*Source data:*
-- ==== Sys2Proof/Laws/PerInstr.lean ====
section
/-!
SUPPORT. The per-instruction family `Encodes`: the decoder gives back the instruction from its own opcode byte and operand
bytes, one lemma per constructor.
-/

namespace Sys2Proof.Laws

/-- The decoder reads instruction `i` back from the Operation that stands for it. -/
def Encodes.Statement (i : Instr) : Prop :=
  i.toOperation.instr = some i

/-- A 16-bit form: its operand is put together again from its low and high bytes. -/
theorem encodes_word (w : Addr) (f : Addr → Instr)
    (h : (f w).toOperation.instr = some (f (Machine.fromBytes (Machine.hi w) (Machine.lo w)))) :
    Encodes.Statement (f w) := by
  rw [Encodes.Statement, h, fromBytes_hi_lo]

/-- The row and the column of an opcode byte in the matrix of 30_encoding.md R55. -/
theorem row_column (h l : Nat) (hh : h < 16) (hl : l < 16) :
    (BitVec.ofNat 8 (h * 16 + l)).toNat / 16 = h ∧ (BitVec.ofNat 8 (h * 16 + l)).toNat % 16 = l := by
  rw [BitVec.toNat_ofNat, Nat.mod_eq_of_lt (by omega)]
  omega

theorem instrOf_row0 (l : Nat) (hl : l < 16) (b1 b2 : Byte) :
    instrOf (BitVec.ofNat 8 (0x0 * 16 + l)) b1 b2 = matrixRow0 b1 (Machine.fromBytes b2 b1) l := by
  simp only [instrOf, row_column 0x0 l (by decide) hl]

theorem instrOf_row1 (l : Nat) (hl : l < 16) (b1 b2 : Byte) :
    instrOf (BitVec.ofNat 8 (0x1 * 16 + l)) b1 b2 = matrixRow1 b1 (Machine.fromBytes b2 b1) l := by
  simp only [instrOf, row_column 0x1 l (by decide) hl]

theorem instrOf_row2 (l : Nat) (hl : l < 16) (b1 b2 : Byte) :
    instrOf (BitVec.ofNat 8 (0x2 * 16 + l)) b1 b2 = matrixRow2 b1 (Machine.fromBytes b2 b1) l := by
  simp only [instrOf, row_column 0x2 l (by decide) hl]

theorem instrOf_row3 (l : Nat) (hl : l < 16) (b1 b2 : Byte) :
    instrOf (BitVec.ofNat 8 (0x3 * 16 + l)) b1 b2 = matrixRow3 b1 (Machine.fromBytes b2 b1) l := by
  simp only [instrOf, row_column 0x3 l (by decide) hl]

theorem instrOf_row4 (l : Nat) (hl : l < 16) (b1 b2 : Byte) :
    instrOf (BitVec.ofNat 8 (0x4 * 16 + l)) b1 b2 = matrixRow4 b1 (Machine.fromBytes b2 b1) l := by
  simp only [instrOf, row_column 0x4 l (by decide) hl]

theorem instrOf_row5 (l : Nat) (hl : l < 16) (b1 b2 : Byte) :
    instrOf (BitVec.ofNat 8 (0x5 * 16 + l)) b1 b2 = matrixRow5 b1 (Machine.fromBytes b2 b1) l := by
  simp only [instrOf, row_column 0x5 l (by decide) hl]

theorem instrOf_row6 (l : Nat) (hl : l < 16) (b1 b2 : Byte) :
    instrOf (BitVec.ofNat 8 (0x6 * 16 + l)) b1 b2 = matrixRow6 b1 (Machine.fromBytes b2 b1) l := by
  simp only [instrOf, row_column 0x6 l (by decide) hl]

theorem instrOf_row7 (l : Nat) (hl : l < 16) (b1 b2 : Byte) :
    instrOf (BitVec.ofNat 8 (0x7 * 16 + l)) b1 b2 = matrixRow7 b1 (Machine.fromBytes b2 b1) l := by
  simp only [instrOf, row_column 0x7 l (by decide) hl]

theorem instrOf_row8 (l : Nat) (hl : l < 16) (b1 b2 : Byte) :
    instrOf (BitVec.ofNat 8 (0x8 * 16 + l)) b1 b2 = matrixRow8 b1 (Machine.fromBytes b2 b1) l := by
  simp only [instrOf, row_column 0x8 l (by decide) hl]

theorem instrOf_row9 (l : Nat) (hl : l < 16) (b1 b2 : Byte) :
    instrOf (BitVec.ofNat 8 (0x9 * 16 + l)) b1 b2 = matrixRow9 b1 (Machine.fromBytes b2 b1) l := by
  simp only [instrOf, row_column 0x9 l (by decide) hl]

theorem instrOf_rowA (l : Nat) (hl : l < 16) (b1 b2 : Byte) :
    instrOf (BitVec.ofNat 8 (0xA * 16 + l)) b1 b2 = matrixRowA b1 (Machine.fromBytes b2 b1) l := by
  simp only [instrOf, row_column 0xA l (by decide) hl]

theorem instrOf_rowB (l : Nat) (hl : l < 16) (b1 b2 : Byte) :
    instrOf (BitVec.ofNat 8 (0xB * 16 + l)) b1 b2 = matrixRowB b1 (Machine.fromBytes b2 b1) l := by
  simp only [instrOf, row_column 0xB l (by decide) hl]

theorem instrOf_rowC (l : Nat) (hl : l < 16) (b1 b2 : Byte) :
    instrOf (BitVec.ofNat 8 (0xC * 16 + l)) b1 b2 = matrixRowC b1 (Machine.fromBytes b2 b1) l := by
  simp only [instrOf, row_column 0xC l (by decide) hl]

theorem instrOf_rowD (l : Nat) (hl : l < 16) (b1 b2 : Byte) :
    instrOf (BitVec.ofNat 8 (0xD * 16 + l)) b1 b2 = matrixRowD b1 (Machine.fromBytes b2 b1) l := by
  simp only [instrOf, row_column 0xD l (by decide) hl]

theorem instrOf_rowE (l : Nat) (hl : l < 16) (b1 b2 : Byte) :
    instrOf (BitVec.ofNat 8 (0xE * 16 + l)) b1 b2 = matrixRowE b1 (Machine.fromBytes b2 b1) l := by
  simp only [instrOf, row_column 0xE l (by decide) hl]

theorem instrOf_rowF (l : Nat) (hl : l < 16) (b1 b2 : Byte) :
    instrOf (BitVec.ofNat 8 (0xF * 16 + l)) b1 b2 = matrixRowF b1 (Machine.fromBytes b2 b1) l := by
  simp only [instrOf, row_column 0xF l (by decide) hl]
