-- ==== Sys2Proof/Tests/Slice0.lean ====
section
/-!
SUPPORT. Tests: ill-formed terms refused, every encoding decoded from its word, one step per instruction against the
worked vectors of spec/95_test_vectors.md, and for every obligation with hypotheses a concrete input that meets them.
-/

namespace Sys2Proof.Tests

-- one kernel check at a time: each would otherwise hold a thread and its stack
set_option Elab.async false

open Sys2Proof.Machine

/-! Helpers. -/

/-- Reset with `PC` where the vectors place their instruction. -/
def at600 : State := { State.reset with pc := 0x0600 }

/-- `s` with an instruction's bytes at its `PC` and some more bytes of memory. -/
def placed (s : State) (bytes : List Byte) (more : List (Addr × Byte)) : State :=
  more.foldl (fun t cell => t.write cell.1 cell.2) (s.storeBytes s.pc bytes)

/-- What one step leaves of a state, if it answers a next state. -/
def after (s : State) {α : Type} (f : State → α) : Option α :=
  match step s with
  | .next t => some (f t)
  | .fault _ => none
  | .refused _ => none

/-- The fault of one step. -/
def faultOf (s : State) : Option Fault :=
  match step s with
  | .next _ => none
  | .fault f => some f
  | .refused _ => none

/-- What the decoder reads from exactly these bytes. -/
def reads (bytes : List Byte) : Option Instr :=
  match decode bytes with
  | .ok (i, []) => some i
  | .ok (_, _ :: _) => none
  | .error _ => none

theorem next_of_after {s t : State} (h : after s id = some t) : step s = .next t := by
  unfold after at h
  split at h
  · next u hu => rw [hu]; simp only [id, Option.some.injEq] at h; rw [h]
  · cases h
  · cases h

theorem fault_of_faultOf {s : State} {f : Fault} (h : faultOf s = some f) : step s = .fault f := by
  unfold faultOf at h
  split at h
  · cases h
  · next u hu => rw [hu]; simp only [Option.some.injEq] at h; rw [h]
  · cases h

/-! Well-formedness: each check refuses a term, alone. -/

theorem test_wf_refuses_undefined_opcode :
    (Operation.mk 0x02 0x00 0x00).opcodeDefined = false ∧ (Operation.mk 0x02 0x00 0x00).firstByteFits = true ∧
      (Operation.mk 0x02 0x00 0x00).secondByteFits = true ∧ (Operation.mk 0x02 0x00 0x00).wf = false := by
  decide +kernel

theorem test_wf_refuses_first_byte_of_a_one_byte_instruction :
    (Operation.mk 0xEA 0x01 0x00).opcodeDefined = true ∧ (Operation.mk 0xEA 0x01 0x00).firstByteFits = false ∧
      (Operation.mk 0xEA 0x01 0x00).secondByteFits = true ∧ (Operation.mk 0xEA 0x01 0x00).wf = false := by
  decide +kernel

theorem test_wf_refuses_second_byte_of_a_two_byte_instruction :
    (Operation.mk 0xA9 0x01 0x02).opcodeDefined = true ∧ (Operation.mk 0xA9 0x01 0x02).firstByteFits = true ∧
      (Operation.mk 0xA9 0x01 0x02).secondByteFits = false ∧ (Operation.mk 0xA9 0x01 0x02).wf = false := by
  decide +kernel

theorem test_wf_accepts : (Instr.ldaAbs 0x1234).wf = true ∧ (Instr.brk).wf = true := by
  decide +kernel

/-! Decoding: every constructor from its opcode byte written bit by bit as spec/opcode_table.json prints it, with operand byte
0x84 or operand bytes 0x34 0x12 (low byte first). -/

theorem test_decode_load_store_transfer : ∀ r ∈ ([
    ([0b10100001, 0x84], .ldaIzx 0x84), ([0b10100101, 0x84], .ldaZp 0x84), ([0b10101001, 0x84], .ldaImm 0x84),
    ([0b10101101, 0x34, 0x12], .ldaAbs 0x1234), ([0b10110001, 0x84], .ldaIzy 0x84),
    ([0b10110101, 0x84], .ldaZpx 0x84), ([0b10111001, 0x34, 0x12], .ldaAby 0x1234),
    ([0b10111101, 0x34, 0x12], .ldaAbx 0x1234), ([0b10100010, 0x84], .ldxImm 0x84), ([0b10100110, 0x84], .ldxZp 0x84),
    ([0b10101110, 0x34, 0x12], .ldxAbs 0x1234), ([0b10110110, 0x84], .ldxZpy 0x84),
    ([0b10111110, 0x34, 0x12], .ldxAby 0x1234), ([0b10100000, 0x84], .ldyImm 0x84), ([0b10100100, 0x84], .ldyZp 0x84),
    ([0b10101100, 0x34, 0x12], .ldyAbs 0x1234), ([0b10110100, 0x84], .ldyZpx 0x84),
    ([0b10111100, 0x34, 0x12], .ldyAbx 0x1234), ([0b10000001, 0x84], .staIzx 0x84), ([0b10000101, 0x84], .staZp 0x84),
    ([0b10001101, 0x34, 0x12], .staAbs 0x1234), ([0b10010001, 0x84], .staIzy 0x84),
    ([0b10010101, 0x84], .staZpx 0x84), ([0b10011001, 0x34, 0x12], .staAby 0x1234),
    ([0b10011101, 0x34, 0x12], .staAbx 0x1234), ([0b10000110, 0x84], .stxZp 0x84),
    ([0b10001110, 0x34, 0x12], .stxAbs 0x1234), ([0b10010110, 0x84], .stxZpy 0x84), ([0b10000100, 0x84], .styZp 0x84),
    ([0b10001100, 0x34, 0x12], .styAbs 0x1234), ([0b10010100, 0x84], .styZpx 0x84), ([0b10101010], .tax),
    ([0b10101000], .tay), ([0b10111010], .tsx), ([0b10001010], .txa), ([0b10011010], .txs), ([0b10011000], .tya)] : List (List Byte × Instr)), reads r.1 = some r.2 := by
  decide +kernel

theorem test_decode_arithmetic_first : ∀ r ∈ ([
    ([0b01100001, 0x84], .adcIzx 0x84), ([0b01100101, 0x84], .adcZp 0x84), ([0b01101001, 0x84], .adcImm 0x84),
    ([0b01101101, 0x34, 0x12], .adcAbs 0x1234), ([0b01110001, 0x84], .adcIzy 0x84),
    ([0b01110101, 0x84], .adcZpx 0x84), ([0b01111001, 0x34, 0x12], .adcAby 0x1234),
    ([0b01111101, 0x34, 0x12], .adcAbx 0x1234), ([0b11100001, 0x84], .sbcIzx 0x84), ([0b11100101, 0x84], .sbcZp 0x84),
    ([0b11101001, 0x84], .sbcImm 0x84), ([0b11101101, 0x34, 0x12], .sbcAbs 0x1234),
    ([0b11110001, 0x84], .sbcIzy 0x84), ([0b11110101, 0x84], .sbcZpx 0x84),
    ([0b11111001, 0x34, 0x12], .sbcAby 0x1234), ([0b11111101, 0x34, 0x12], .sbcAbx 0x1234)] : List (List Byte × Instr)), reads r.1 = some r.2 := by
  decide +kernel

theorem test_decode_arithmetic_second : ∀ r ∈ ([
    ([0b11000001, 0x84], .cmpIzx 0x84), ([0b11000101, 0x84], .cmpZp 0x84), ([0b11001001, 0x84], .cmpImm 0x84),
    ([0b11001101, 0x34, 0x12], .cmpAbs 0x1234), ([0b11010001, 0x84], .cmpIzy 0x84),
    ([0b11010101, 0x84], .cmpZpx 0x84), ([0b11011001, 0x34, 0x12], .cmpAby 0x1234),
    ([0b11011101, 0x34, 0x12], .cmpAbx 0x1234), ([0b11100000, 0x84], .cpxImm 0x84), ([0b11100100, 0x84], .cpxZp 0x84),
    ([0b11101100, 0x34, 0x12], .cpxAbs 0x1234), ([0b11000000, 0x84], .cpyImm 0x84), ([0b11000100, 0x84], .cpyZp 0x84),
    ([0b11001100, 0x34, 0x12], .cpyAbs 0x1234), ([0b11100110, 0x84], .incZp 0x84),
    ([0b11101110, 0x34, 0x12], .incAbs 0x1234), ([0b11110110, 0x84], .incZpx 0x84),
    ([0b11111110, 0x34, 0x12], .incAbx 0x1234), ([0b11101000], .inx), ([0b11001000], .iny),
    ([0b11000110, 0x84], .decZp 0x84), ([0b11001110, 0x34, 0x12], .decAbs 0x1234), ([0b11010110, 0x84], .decZpx 0x84),
    ([0b11011110, 0x34, 0x12], .decAbx 0x1234), ([0b11001010], .dex), ([0b10001000], .dey)] : List (List Byte × Instr)), reads r.1 = some r.2 := by
  decide +kernel

theorem test_decode_logic_shift_first : ∀ r ∈ ([
    ([0b00100001, 0x84], .andIzx 0x84), ([0b00100101, 0x84], .andZp 0x84), ([0b00101001, 0x84], .andImm 0x84),
    ([0b00101101, 0x34, 0x12], .andAbs 0x1234), ([0b00110001, 0x84], .andIzy 0x84),
    ([0b00110101, 0x84], .andZpx 0x84), ([0b00111001, 0x34, 0x12], .andAby 0x1234),
    ([0b00111101, 0x34, 0x12], .andAbx 0x1234), ([0b00000001, 0x84], .oraIzx 0x84), ([0b00000101, 0x84], .oraZp 0x84),
    ([0b00001001, 0x84], .oraImm 0x84), ([0b00001101, 0x34, 0x12], .oraAbs 0x1234),
    ([0b00010001, 0x84], .oraIzy 0x84), ([0b00010101, 0x84], .oraZpx 0x84),
    ([0b00011001, 0x34, 0x12], .oraAby 0x1234), ([0b00011101, 0x34, 0x12], .oraAbx 0x1234),
    ([0b01000001, 0x84], .eorIzx 0x84), ([0b01000101, 0x84], .eorZp 0x84), ([0b01001001, 0x84], .eorImm 0x84),
    ([0b01001101, 0x34, 0x12], .eorAbs 0x1234), ([0b01010001, 0x84], .eorIzy 0x84),
    ([0b01010101, 0x84], .eorZpx 0x84), ([0b01011001, 0x34, 0x12], .eorAby 0x1234),
    ([0b01011101, 0x34, 0x12], .eorAbx 0x1234)] : List (List Byte × Instr)), reads r.1 = some r.2 := by
  decide +kernel

theorem test_decode_logic_shift_second : ∀ r ∈ ([
    ([0b00100100, 0x84], .bitZp 0x84), ([0b00101100, 0x34, 0x12], .bitAbs 0x1234), ([0b00000110, 0x84], .aslZp 0x84),
    ([0b00001010], .aslAcc), ([0b00001110, 0x34, 0x12], .aslAbs 0x1234), ([0b00010110, 0x84], .aslZpx 0x84),
    ([0b00011110, 0x34, 0x12], .aslAbx 0x1234), ([0b01000110, 0x84], .lsrZp 0x84), ([0b01001010], .lsrAcc),
    ([0b01001110, 0x34, 0x12], .lsrAbs 0x1234), ([0b01010110, 0x84], .lsrZpx 0x84),
    ([0b01011110, 0x34, 0x12], .lsrAbx 0x1234), ([0b00100110, 0x84], .rolZp 0x84), ([0b00101010], .rolAcc),
    ([0b00101110, 0x34, 0x12], .rolAbs 0x1234), ([0b00110110, 0x84], .rolZpx 0x84),
    ([0b00111110, 0x34, 0x12], .rolAbx 0x1234), ([0b01100110, 0x84], .rorZp 0x84), ([0b01101010], .rorAcc),
    ([0b01101110, 0x34, 0x12], .rorAbs 0x1234), ([0b01110110, 0x84], .rorZpx 0x84),
    ([0b01111110, 0x34, 0x12], .rorAbx 0x1234)] : List (List Byte × Instr)), reads r.1 = some r.2 := by
  decide +kernel

theorem test_decode_branch_jump : ∀ r ∈ ([
    ([0b10010000, 0x84], .bcc 0x84), ([0b10110000, 0x84], .bcs 0x84), ([0b11110000, 0x84], .beq 0x84),
    ([0b00110000, 0x84], .bmi 0x84), ([0b11010000, 0x84], .bne 0x84), ([0b00010000, 0x84], .bpl 0x84),
    ([0b01010000, 0x84], .bvc 0x84), ([0b01110000, 0x84], .bvs 0x84), ([0b01001100, 0x34, 0x12], .jmpAbs 0x1234),
    ([0b01101100, 0x34, 0x12], .jmpInd 0x1234), ([0b00100000, 0x34, 0x12], .jsr 0x1234), ([0b01100000], .rts)] : List (List Byte × Instr)), reads r.1 = some r.2 := by
  decide +kernel

theorem test_decode_stack_flag_system : ∀ r ∈ ([
    ([0b01001000], .pha), ([0b00001000], .php), ([0b01101000], .pla), ([0b00101000], .plp), ([0b00011000], .clc),
    ([0b00111000], .sec), ([0b01011000], .cli), ([0b01111000], .sei), ([0b11011000], .cld), ([0b11111000], .sed),
    ([0b10111000], .clv), ([0b11101010], .nop), ([0b00000000], .brk), ([0b01000000], .rti)] : List (List Byte × Instr)), reads r.1 = some r.2 := by
  decide +kernel

/-! One step per vector of 95_test_vectors.md; the name ends in the vector's number. -/

theorem test_lda_V4 :
    after (placed ({ at600 with x := 0x1F }) [0xB5, 0xF0] [(0x000F, 0x33), (0x010F, 0x44)])
        (fun t => (t.ac, t.stall)) =
      some (0x33, 3) := by
  decide +kernel

theorem test_lda_V7 :
    after (placed ({ at600 with x := 0x01 }) [0xBD, 0xFF, 0xFF] [(0x0000, 0x99)])
        (fun t => (t.ac, t.n, t.stall)) =
      some (0x99, true, 4) := by
  decide +kernel

theorem test_lda_V9 :
    after (placed ({ at600 with
          x := 0x00 })
          [0xA1, 0xFF] [(0x00FF, 0x34), (0x0000, 0x12), (0x0100, 0x77), (0x1234, 0xAB)])
        (fun t => (t.ac, t.n, t.stall)) =
      some (0xAB, true, 5) := by
  decide +kernel

theorem test_lda_V11 :
    after (placed ({ at600 with
          y := 0x10 })
          [0xB1, 0xFF] [(0x00FF, 0xF0), (0x0000, 0x02), (0x0100, 0x77), (0x0300, 0x66)])
        (fun t => (t.ac, t.stall)) =
      some (0x66, 5) := by
  decide +kernel

theorem test_ldx_V13 :
    after (placed ({ at600 with y := 0x1F }) [0xB6, 0xF0] [(0x000F, 0x80)])
        (fun t => (t.x, t.n, t.stall)) =
      some (0x80, true, 3) := by
  decide +kernel

theorem test_ldy_V15 :
    after (placed ({ at600 with x := 0x10, y := 0x09 }) [0xBC, 0xF0, 0x02] [(0x0300, 0x00)])
        (fun t => (t.y, t.z, t.stall)) =
      some (0x00, true, 4) := by
  decide +kernel

theorem test_sta_V16 :
    after (placed ({ at600 with x := 0x10, ac := 0x42, z := true, n := true }) [0x9D, 0xF0, 0x02] [])
        (fun t => (t.read 0x0300, t.stall)) =
      some (0x42, 4) := by
  decide +kernel

theorem test_sta_V18 :
    after (placed ({ at600 with y := 0x10, ac := 0x42 }) [0x91, 0x20] [(0x0020, 0xF0), (0x0021, 0x02)])
        (fun t => (t.read 0x0300, t.stall)) =
      some (0x42, 5) := by
  decide +kernel

theorem test_stx_V20 :
    after (placed ({ at600 with y := 0x20, x := 0x77 }) [0x96, 0xF0] [])
        (fun t => (t.read 0x0010, t.stall)) =
      some (0x77, 3) := by
  decide +kernel

theorem test_sty_V21 :
    after (placed ({ at600 with x := 0x01, y := 0x88 }) [0x94, 0x10] [])
        (fun t => (t.read 0x0011, t.stall)) =
      some (0x88, 3) := by
  decide +kernel

theorem test_tax_V23 :
    after (placed ({ at600 with ac := 0x80, x := 0x01 }) [0xAA] [])
        (fun t => (t.x, t.n, t.stall)) =
      some (0x80, true, 1) := by
  decide +kernel

theorem test_tay_V24 :
    after (placed ({ at600 with ac := 0x00, y := 0x01 }) [0xA8] [])
        (fun t => (t.y, t.z, t.stall)) =
      some (0x00, true, 1) := by
  decide +kernel

theorem test_tsx_V25 :
    after (placed ({ at600 with sp := 0xFD }) [0xBA] [])
        (fun t => (t.x, t.n, t.stall)) =
      some (0xFD, true, 1) := by
  decide +kernel

theorem test_txa_V27 :
    after (placed ({ at600 with x := 0x7F, ac := 0x80, n := true }) [0x8A] [])
        (fun t => (t.ac, t.n, t.stall)) =
      some (0x7F, false, 1) := by
  decide +kernel

theorem test_txs_V28 :
    after (placed ({ at600 with x := 0x00, sp := 0x55, n := true, z := false }) [0x9A] [])
        (fun t => (t.sp, t.n, t.stall)) =
      some (0x00, true, 1) := by
  decide +kernel

theorem test_tya_V30 :
    after (placed ({ at600 with y := 0xFF }) [0x98] [])
        (fun t => (t.ac, t.n, t.stall)) =
      some (0xFF, true, 1) := by
  decide +kernel

theorem test_adc_V34 :
    after (placed ({ at600 with ac := 0x80, c := false }) [0x69, 0x80] [])
        (fun t => (t.ac, t.v, t.z, t.c, t.stall)) =
      some (0x00, true, true, true, 1) := by
  decide +kernel

theorem test_adc_V36 :
    after (placed ({ at600 with ac := 0x09, c := false, d := true }) [0x69, 0x01] [])
        (fun t => (t.ac, t.v, t.c, t.stall)) =
      some (0x0A, false, false, 1) := by
  decide +kernel

theorem test_sbc_V40 :
    after (placed ({ at600 with ac := 0x00, c := false }) [0xE9, 0x01] [])
        (fun t => (t.ac, t.n, t.v, t.c, t.stall)) =
      some (0xFE, true, false, false, 1) := by
  decide +kernel

theorem test_sbc_V41 :
    after (placed ({ at600 with ac := 0x80, c := true }) [0xE9, 0x01] [])
        (fun t => (t.ac, t.v, t.c, t.stall)) =
      some (0x7F, true, true, 1) := by
  decide +kernel

theorem test_cmp_V48 :
    after (placed ({ at600 with ac := 0x20, v := true }) [0xC9, 0x20] [])
        (fun t => (t.z, t.c, t.stall)) =
      some (true, true, 1) := by
  decide +kernel

theorem test_cmp_V50 :
    after (placed ({ at600 with ac := 0x00 }) [0xC9, 0xFF] [])
        (fun t => (t.c, t.stall)) =
      some (false, 1) := by
  decide +kernel

theorem test_cpx_V52 :
    after (placed ({ at600 with x := 0x05 }) [0xE4, 0x10] [(0x0010, 0x05)])
        (fun t => (t.z, t.c, t.stall)) =
      some (true, true, 2) := by
  decide +kernel

theorem test_cpy_V53 :
    after (placed ({ at600 with y := 0x7F }) [0xC0, 0x80] [])
        (fun t => (t.n, t.stall)) =
      some (true, 1) := by
  decide +kernel

theorem test_inc_V54 :
    after (placed ({ at600 with c := true }) [0xE6, 0x10] [(0x0010, 0xFF)])
        (fun t => (t.z, t.read 0x0010, t.stall)) =
      some (true, 0x00, 4) := by
  decide +kernel

theorem test_inc_V56 :
    after (placed ({ at600 with x := 0x10 }) [0xFE, 0xF0, 0x02] [(0x0300, 0x01)])
        (fun t => (t.read 0x0300, t.stall)) =
      some (0x02, 6) := by
  decide +kernel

*What the task requires:* Determine how many lines of the data contain the word "decoder", and reply with that number only.

*Result of this exercise:* 3